University of Technology Sydney
Gamini Dissanayake is the James N Kirby Distinguished Professor of Mechanical and Mechatronic Engineering at University of Technology, Sydney (UTS). He graduated in Mechanical/Production Engineering from the University of Peradeniya, Sri Lanka, received his M.Sc. in Machine Tool Technology and Ph.D. in Mechanical Engineering (Robotics) from the University of Birmingham, England. He taught at University of Peradeniya, National University of Singapore and University of Sydney before joining UTS in 2002. At UTS, he founded the UTS Centre for Autonomous Systems; currently a team of ninety staff and students working in Robotics. His main contribution to robotics has been in robot navigation, which has resulted in one of the most cited journal publications in robotics. He has also been involved in developing robots for a range of industry applications including cargo handling, mining, infrastructure maintenance and aged care.
Talk title: Simultaneous Localisation and Mapping
Robot navigation in unknown environments, particularly when an external location reference such as a global positioning system [GPS] is not available, requires a robot to be able to build a map of the environment in real-time and simultaneously estimate its own location within the map. Robust solutions to the “Simultaneous Localization and Mapping (SLAM)” problem, therefore, underpin successful robot deployment in many application domains such as urban search and rescue, underground mining, underwater surveillance, autonomous driving and planetary exploration. The SLAM problem has revealed many surprises since the first “solutions” emerged in the late 90’s. This talk will provide a somewhat biased history of SLAM drawing on my work with colleagues at University of Technology Sydney and University of Sydney over the past twenty five years. It will provide some insights into the key properties of the SLAM problem and its solutions based on extended Kalman filters, information filters, non-linear optimisers, graph theory and linear least-squares.

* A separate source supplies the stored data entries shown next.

/-- A domain is on: what it does not retain has its default (R180, R386), a region starts up (R372), lanes are trained. -/
def State.domOn (s : State) (d : Nat) : State :=
  let s := s.setDom d 2
  if 0x10 ≤ d ∧ d < 0x30 then
    let c := d - 0x10
    let s := s.resetRegs 9 (rowInCluster c)
    (List.range 8).foldl (fun t j =>
      (t.setCore (8 * c + j) (coreFresh (t.statInit (8 * c + j)) (t.core (8 * c + j)) true)).inboxIrq (8 * c + j)) s
  else if 0x30 ≤ d ∧ d < 0x40 then
    let s := s.resetRegs 9 (rowInGroup d)
    (domEngines d).foldl (fun t e => { t with engs := t.engs.set {} e {} }) s
  else if 0x40 ≤ d ∧ d < 0x80 then
    let s := s.regionOn (d - 0x40)
    if s.regionState (d - 0x40) = 2 then (s.setRegion (d - 0x40) 3).finishStarting else s
  else if 0x80 ≤ d ∧ d < 0xC0 then s.quadOn (d - 0x80)
  else s

/-- A domain is off. -/
def State.domGone (s : State) (d : Nat) : State :=
  let s := s.setDom d 0
  if 0x10 ≤ d ∧ d < 0x30 then
    (List.range 8).foldl (fun t j => t.setCore (8 * (d - 0x10) + j) (coreFresh 0 (t.core (8 * (d - 0x10) + j)) true))
      (s.put F.CL_PACE.PACE (d - 0x10) 0)
  else if 0x30 ≤ d ∧ d < 0x40 then (domEngines d).foldl (fun t e => { t with engPace := t.engPace.set 0 e 0 }) s
  else if 0x40 ≤ d ∧ d < 0x80 then s.regionOff (d - 0x40)
  else if 0x80 ≤ d ∧ d < 0xC0 then s.quadOff (d - 0x80)
  else s

/-- Dispatchers decide again. -/
def State.redecideAll (s : State) : State := (List.range 4).foldl (fun t q => t.redecide q) s

/-- The dispatcher of a domain decides again. -/
def State.redecideDom (s : State) (d : Nat) : State :=
  if d < 0x40 then (match quadOfDomain d with | some q => s.redecide q | none => s) else s

/-! ### Device states (R390 to R394) -/

def State.setDev (s : State) (x : Option DevState) : State := s.setPower { s.power with dev := x }

/-- Level-sensitive sources that are active, as bits of wake_mask (R392). -/
def State.activeLevels (s : State) : Nat :=
  s.get F.PWR_MITTEN_STATUS.ALARM 0 + (s.power.pins % 16 &&& (15 - s.get F.PWR_WAKE_CFG.EDGE 0)) * 2 +
    bit (bitAt s.power.pins 4) * 2 ^ 5

/-- Tasks run. -/
def State.tasksRun (s : State) : Bool := (List.range 4).any (fun q => (s.dsp q).pool.any (fun t => t.st == .running))

/-- Parked requests are delivered in arrival order; the engines' own are made again. -/
def State.unpark (s : State) (d : Nat) : State :=
  let l := s.parkedAt d
  let s := s.setParked d [] []
  let s := s.setPower { s.power with wakeAt := s.power.wakeAt.set 0 d 0 }
  s.handPackets l false

/-- A domain's power-up is complete: it is on, POWER_DOMAIN is answered, parked requests are delivered (R384, R387). -/
def State.powerUp (s : State) (d : Nat) : State :=
  let c := s.power.ups.get none d
  let s := ((s.domOn d).unpark d).unshed d
  let s := s.setPower { s.power with ups := s.power.ups.set none d none }
  (s.domAnswer c stOK 2).redecideDom d

/-- A power-down under way is no longer part of an entry: the attempt has failed, and what POWER_DOMAIN or the governor asked goes on
(log 58). -/
def State.leaveEntry (s : State) (d : Nat) : State :=
  s.setDown d (match s.down d with
    | some y => if y.cmd.isSome || y.lock then some { y with entry := false, failed := some s.now } else none
    | none => none)

/-- Returns to RUN: every domain that was on before entry, in the reverse of the entry order, then dispatch (R393). -/
def State.restoreDomains (s : State) (x : DevState) : State :=
  let own := if x.target = 3 then [0xC0, 0xC1, 1, 2, 3] else [0xC0, 0xC1]
  let s := x.restore.reverse.foldl (fun t d =>
    let t := t.leaveEntry d
    if t.domState d = 2 then t else if t.domState d = 3 ∨ t.domState d = 4 then t.setDom d 2 else t.powerUp d)
    (own.foldl (fun t d => t.setDom d 2) s)
  let s := (s.put F.PWR_STATE.STATE 0 0).put F.PWR_STATE.ENTERING 0 0
  (s.setPower { s.power with dev := none, hold := false }).redecideAll

/-- Leaves an entry, or NAP, for a wake by a source. -/
def State.leaveNap (s : State) (x : DevState) (source : Nat) : State :=
  (s.put F.PWR_MITTEN_STATUS.LAST_WAKE 0 (source + 1)).restoreDomains x

/-- With every domain of an entry off, the HBM stacks go to self-refresh, HIBERNATE turns off every domain but Mitten and switches the
regulator, unless a debugger holds the debug domain (R395, R472), and the window opens (R391 steps 4 and 5); a wake latched before
it is handled at once. -/
def State.settleEntry (s : State) : State :=
  match s.power.dev with
  | none => s
  | some x =>
    if x.answered = false ∨ x.target = 1 ∨ x.window.isSome ∨ x.todo ≠ [] then s
    else match x.wake with
    | some k => s.leaveNap x k
    | none =>
      let s := (s.setDom 0xC0 0).setDom 0xC1 0
      let s := if x.target = 3 ∧ s.attached = false then
          ([1, 2, 3].foldl (fun t d => t.setDom d 0) s).put F.PWR_MITTEN_STATUS.LP 0 1
        else s
      s.setDev (some { x with window := some s.now })

/-- A domain is done with for an entry. -/
def State.entryDone (s : State) (d : Nat) : State :=
  match s.power.dev with
  | none => s
  | some x => (s.setDev (some { x with todo := x.todo.filter (· != d) })).settleEntry

/-! ### Powering a domain down (R385, R386) -/

/-- Starts an attempt. -/
def State.startAttempt (s : State) (d : Nat) (x : Down) : State :=
  ((s.setDom d 3).setDown d (some { x with attempts := x.attempts + 1, start := s.now, failed := none })).put
    F.PWR_DOM_STATUS.ATTEMPTS d (x.attempts + 1)

/-- Every attempt has failed: POWER_DOMAIN gets E_TIMEOUT; a device-state entry keeps the domain on; the governor has not shed it. -/
def State.giveUp (s : State) (d : Nat) (x : Down) : State :=
  let s := ((s.setDown d none).unshed d).domAnswer x.cmd stTimeout (s.domState d)
  if x.entry then (s.put F.PWR_DOM_STATUS.KEPT_ON d 1).entryDone d else s

/-- An attempt fails with the domain on: its elements may be free again (R160). -/
def State.attemptFail (s : State) (d : Nat) (x : Down) : State :=
  let s := s.setDom d 2
  (if 4 ≤ x.attempts then s.giveUp d x else s.setDown d (some { x with failed := some s.now })).redecideDom d

/-- Domains of earlier classes still to be powered down in an entry. -/
def State.entryBefore (s : State) (d : Nat) : Bool :=
  match s.power.dev with
  | none => false
  | some x => x.todo.any (fun e => decide (domClass e < domClass d))

/-- POWER_DOWN_ATTEMPT (R385 step 1): the first attempt begins. -/
def execPowerDownAttempt (d : Fin 256) (s : State) : Host.Outcome State Fault Refusal :=
  match s.down d.val with
  | none => .next s
  | some x =>
    if x.attempts = 0 ∧ s.domState d.val = 2 ∧ (x.entry && s.entryBefore d.val) = false then .next (s.startAttempt d.val x)
    else .next s

/-- FENCE (R385 steps 2 and 3). -/
def execFence (d : Fin 256) (s : State) : Host.Outcome State Fault Refusal :=
  if s.domState d.val = 3 ∧ (s.down d.val).isSome ∧ s.domIdle d.val ∧ s.domDrained d.val then .next (s.setDom d.val 4)
  else .next s

/-- DRAIN_TIMEOUT (R385 step 2): 1 ms from the start of the attempt. -/
def execDrainTimeout (d : Fin 256) (s : State) : Host.Outcome State Fault Refusal :=
  match s.down d.val with
  | none => .next s
  | some x =>
    if s.domState d.val = 3 ∧ x.start + 1000000 ≤ s.now ∧ (s.domIdle d.val && s.domDrained d.val) = false then
      .next (s.attemptFail d.val x)
    else .next s

/-- POINT_OF_NO_RETURN (R385 step 5). -/
def execPointOfNoReturn (d : Fin 256) (s : State) : Host.Outcome State Fault Refusal :=
  if s.domState d.val = 4 then .next (s.setDom d.val 5) else .next s

/-- DOMAIN_OFF (R385 step 7): with a request parked the domain wakes at once, a bounce, so it does where action 0 asks for it; a lock
takes hold where it stays off. Action 2 denies what is left of the parked requests (R389). -/
def execDomainOff (d : Fin 256) (s : State) : Host.Outcome State Fault Refusal :=
  match s.down d.val with
  | none => .next s
  | some x =>
    if s.domState d.val ≠ 5 then .next s
    else
      let s := s.domGone d.val
      let parked := (!(s.parkedAt d.val).isEmpty || !(s.askedAt d.val).isEmpty) && !x.deny
      if parked || x.on then
        let s := ((s.setDom d.val 1).unshed d.val).countReg R.PWR_BOUNCE 0 (bit parked)
        let s := s.domAnswer x.cmd stOK 1
        if x.entry ∧ (match s.power.dev with | some v => v.entered | none => true) = false then
          if 4 ≤ x.attempts then .next (s.giveUp d.val { x with cmd := none })
          else .next (s.setDown d.val (some { x with cmd := none, failed := some s.now }))
        else .next (s.setDown d.val none)
      else
        let s := if x.lock then s.put F.PWR_DOM_STATUS.LOCKED d.val 1 else s
        let s := (s.setDown d.val none).domAnswer x.cmd stOK 0
        .next (if x.entry then s.entryDone d.val else s)

/-- NS64 from which a domain has seen no access. -/
def State.quietSince (s : State) (d t : Nat) : Nat := max t (s.power.access.get 0 d - 1)

/-- POWER_DOWN_RETRY (R386): 100 µs without an access; after four failed attempts the power-down ends instead. -/
def execPowerDownRetry (d : Fin 256) (s : State) : Host.Outcome State Fault Refusal :=
  match s.down d.val with
  | none => .next s
  | some x => match x.failed with
    | none => .next s
    | some t =>
      if 4 ≤ x.attempts then .next (s.giveUp d.val x)
      else if s.domState d.val = 2 ∧ s.quietSince d.val t + 100000 ≤ s.now then .next (s.startAttempt d.val x)
      else .next s

/-- QUIET_PERIOD_TIMEOUT (R386): no quiet period within 100 ms. -/
def execQuietPeriodTimeout (d : Fin 256) (s : State) : Host.Outcome State Fault Refusal :=
  match s.down d.val with
  | none => .next s
  | some x => match x.failed with
    | none => .next s
    | some t =>
      if t + 100000000 ≤ s.now ∧ s.now < s.quietSince d.val t + 100000 then .next (s.giveUp d.val x) else .next s

/-! ### Power-up (R387, R388) -/

/-- DOMAIN_POWER_UP_COMPLETE (R384, R387). -/
def execDomainPowerUpComplete (d : Fin 256) (s : State) : Host.Outcome State Fault Refusal :=
  if s.domState d.val ≠ 1 then .next s else .next (s.powerUp d.val)

/-- Wake time-out of a domain in ns (R388). -/
def State.wakeLimit (s : State) (d : Nat) : Nat :=
  if 0x80 ≤ d ∧ d < 0xC0 then 1000000 * max 1 (s.get F.PWR_WAKE_TMO.LANE_MS 0) else 1000 * max 1 (s.get F.PWR_WAKE_TMO.TMO_US 0)

/-- Refuses a request with WAKE_TIMEOUT: the event carries the domain as its SOURCE (R388). -/
def State.wakeRefuse (s : State) (d : Nat) (p : Packet) : State :=
  let s := s.targetEvent p (srcDomain d) 0xA
  if expectsResponse p.cmd.toNat then s.respondError p 0xA else s

/-- WAKE_TIMEOUT (R388). -/
def execWakeTimeout (d : Fin 256) (s : State) : Host.Outcome State Fault Refusal :=
  let w := s.power.wakeAt.get 0 d.val
  if s.domState d.val ≠ 1 ∨ w = 0 ∨ s.now < w - 1 + s.wakeLimit d.val then .next s
  else
    let l := s.parkedAt d.val
    let c := s.power.ups.get none d.val
    let s := ((s.setParked d.val [] []).setDom d.val 0).put F.PWR_DOM_STATUS.FAIL d.val 1
    let s := s.setPower { s.power with wakeAt := s.power.wakeAt.set 0 d.val 0, ups := s.power.ups.set none d.val none }
    .next ((l.foldl (fun t p => t.wakeRefuse d.val p) s).domAnswer c stTimeout 0)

Dana Kulić received the combined B. A. Sc. and M. Eng. degree in electro-mechanical engineering, and the Ph. D. degree in mechanical engineering from the University of British Columbia, Canada, in 1998 and 2005, respectively. From 2006 to 2009, Dr. Kulić was a JSPS Post-doctoral Fellow and a Project Assistant Professor at the Nakamura-Yamane Laboratory at the University of Tokyo, Japan. In 2009, Dr. Kulić established the Adaptive System Laboratory at the University of Waterloo, Canada, conducting research in human robot interaction, human motion analysis for rehabilitation and humanoid robotics. Since 2019, Dr. Kulić. is a professor at Monash University, Australia. Her research interests include robot learning, humanoid robots, human-robot interaction and mechatronics.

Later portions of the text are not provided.